In ihrem Versuch legten Träger und Gruszecki einen Streifen eines magnetischen Materials auf eine mikroskopische Antenne, durch die sie einen Hochfrequenz-Strom leiteten. Dieses Mikrowellenfeld löste ein oszillierendes Magnetfeld aus, eine Energiequelle, die die Magnonen in dem Streifen anregte. Von links und rechts wanderten magnetische Wellen in den Streifen und kondensierten spontan in ein immer wiederkehrendes Muster in Raum und Zeit. Im Gegensatz zu trivialen, stehenden Wellen entstand dieses Muster schon vor der Interferenz der zwei aufeinander zulaufenden Wellen. Bei dem Muster, das regelmäßig verschwindet und von selbst wieder entsteht, muss es sich also um einen Quanteneffekt handeln.

Video: Die weltweit ersten Videoaufnahmen eines Raum-Zeit-Kristalls.
Max Planck Institute for Intelligent Systems

... und leistungsfähige Kamera

"Die Röntgenkamera kann die Wellenfronten nicht nur mit sehr hoher Auflösung, die 20 Mal besser ist als das beste Lichtmikroskop, sichtbar machen. Das geht sogar mit bis zu 40 Milliarden Bildern pro Sekunde und mit extrem hoher Sensitivität auch auf magnetische Phänomene", meint Gisela Schütz, Direktorin am MPI-IS und Leiterin der Abteilung für Moderne Magnetische Systeme.

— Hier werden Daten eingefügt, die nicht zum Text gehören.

/-- A PCW cycle keeps the canonical form of memory. -/
theorem State.memWrite_wf (s : State) (a : Addr) (v : Byte) (h : s.mem.wf = true) : (s.memWrite a v).mem.wf = true := by
  cases hk : s.kindAt a <;> simp only [State.memWrite, hk]
  · exact Memory.write_wf s.mem a.toNat v h (Addr_toNat_lt a)
  all_goals exact h

/-- The PCC cycle of INP: the byte is the next one listed, or a draw once the list is used up, and the event shows the
accumulator and the flags as they were (R60). -/
theorem State.ioIn_spec (s : State) (port : Port) :
    (s.ioIn port).2.events = .input port s.rA s.flagNibble (s.ioIn port).1 :: s.events ∧
      ((∃ rest, s.inputs = (s.ioIn port).1 :: rest ∧ (s.ioIn port).2.inputs = rest ∧ (s.ioIn port).2.draws = s.draws) ∨
        (s.inputs = [] ∧ (s.ioIn port).1 = Config.inputByte s.draws ∧ (s.ioIn port).2.inputs = [] ∧
          (s.ioIn port).2.draws = s.draws + 1)) := by
  cases h : s.inputs with
  | nil => simp [State.ioIn, State.nextInput, State.log, h]
  | cons v rest => simp [State.ioIn, State.nextInput, State.log, h]

/-- The offer at a boundary is the one presented there, listed or free (R232). -/
theorem State.nextOffer_fst (s : State) : s.nextOffer.1 = s.offerAt 0 := by
  cases h : s.interrupts <;> simp [State.nextOffer, State.offerAt, h]

/-- Taking the offer uses it up and changes nothing else. -/
theorem State.nextOffer_snd (s : State) : s.nextOffer.2 = s.afterOffers 1 := by
  cases s with
  | mk =>
    rename_i offers _ _ _ _ _ _
    cases offers <;> simp [State.nextOffer, State.afterOffers]

/-- After some boundaries the offers are those that were further ahead. -/
theorem State.offerAt_afterOffers (s : State) (n m : Nat) : (s.afterOffers n).offerAt m = s.offerAt (n + m) := by
  have h : n - s.interrupts.length + (m - (s.interrupts.length - n)) = n + m - s.interrupts.length := by omega
  simp [State.offerAt, State.afterOffers, List.getElem?_drop, Nat.add_assoc, h]

/-- The offers of some boundaries and then of some more. -/
theorem State.afterOffers_afterOffers (s : State) (n m : Nat) :
    (s.afterOffers n).afterOffers m = s.afterOffers (n + m) := by
  have h : n - s.interrupts.length + (m - (s.interrupts.length - n)) = n + m - s.interrupts.length := by omega
  simp [State.afterOffers, List.drop_drop, Nat.add_assoc, h]

/-! ## INr and DCr -/

/-- The effect of INr and DCr, the carry being left alone as R5 has it (R116, R117). -/
theorem State.countTo_eq (s : State) (d : Reg) (v : Byte) (c : Bool) :
    s.countTo d v c = ((s.showOpens .one).setReg d v).setZSP v := rfl

/-! ## The ALU -/

/-- A wrapped difference, as a number. -/
theorem toNat_ofInt_sub (x y c : Nat) (hx : x < 256) (hy : y < 256) (hc : c < 2) :
    (BitVec.ofInt 8 (x - y - c : Int)).toNat = (512 + x - y - c) % 256 := by
  rw [BitVec.toNat_ofInt]
  omega

/-- The ALU function computes what R130 says, in numbers and bits. -/
theorem alu_gives (p : AluOp) (x y : Byte) (c : Bool) : AluGives p x y c (alu p x y c).value (alu p x y c).carry := by
  have hx : x.toNat < 256 := x.isLt
  have hy : y.toNat < 256 := y.isLt
  have hc : c.toNat < 2 := Bool.toNat_lt c
  cases p <;> simp only [AluGives, alu]
  case ad => exact ⟨by simp, by simp⟩
  case ac => exact ⟨by simp, by simp⟩
  case su => exact ⟨by rw [BitVec.toNat_ofInt]; omega, by simp⟩
  case sb => exact ⟨toNat_ofInt_sub x.toNat y.toNat c.toNat hx hy hc, by simp⟩
  case nd => simp
  case xr => simp
  case or => simp
  case cp => exact ⟨by rw [BitVec.toNat_ofInt]; omega, by simp⟩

"Wir konnten zeigen, dass solche Raum-Zeit-Kristalle viel robuster und weit mehr verbreitet sind, als man zunächst dachte", sagt Gruszecki von der Physikfakultät der Adam Mickiewicz Universität in Poznań. "Unser Kristall kondensiert bei Raumtemperatur und Teilchen können mit ihm – anders als bei einem isolierten System – interagieren. Zudem hat er eine Größe erreicht, mit der man etwas mit dem Raum-Zeit-Kristall machen könnte. Daraus ergeben sich neben den spannenden fundamentalen Einblicken auch möglicherweise viele Anwendungen." So sei etwa das Potenzial für Anwendungen in der Kommunikationstechnik, der Radartechnik oder Bildgebung besonders groß. (red, 9.2.2021)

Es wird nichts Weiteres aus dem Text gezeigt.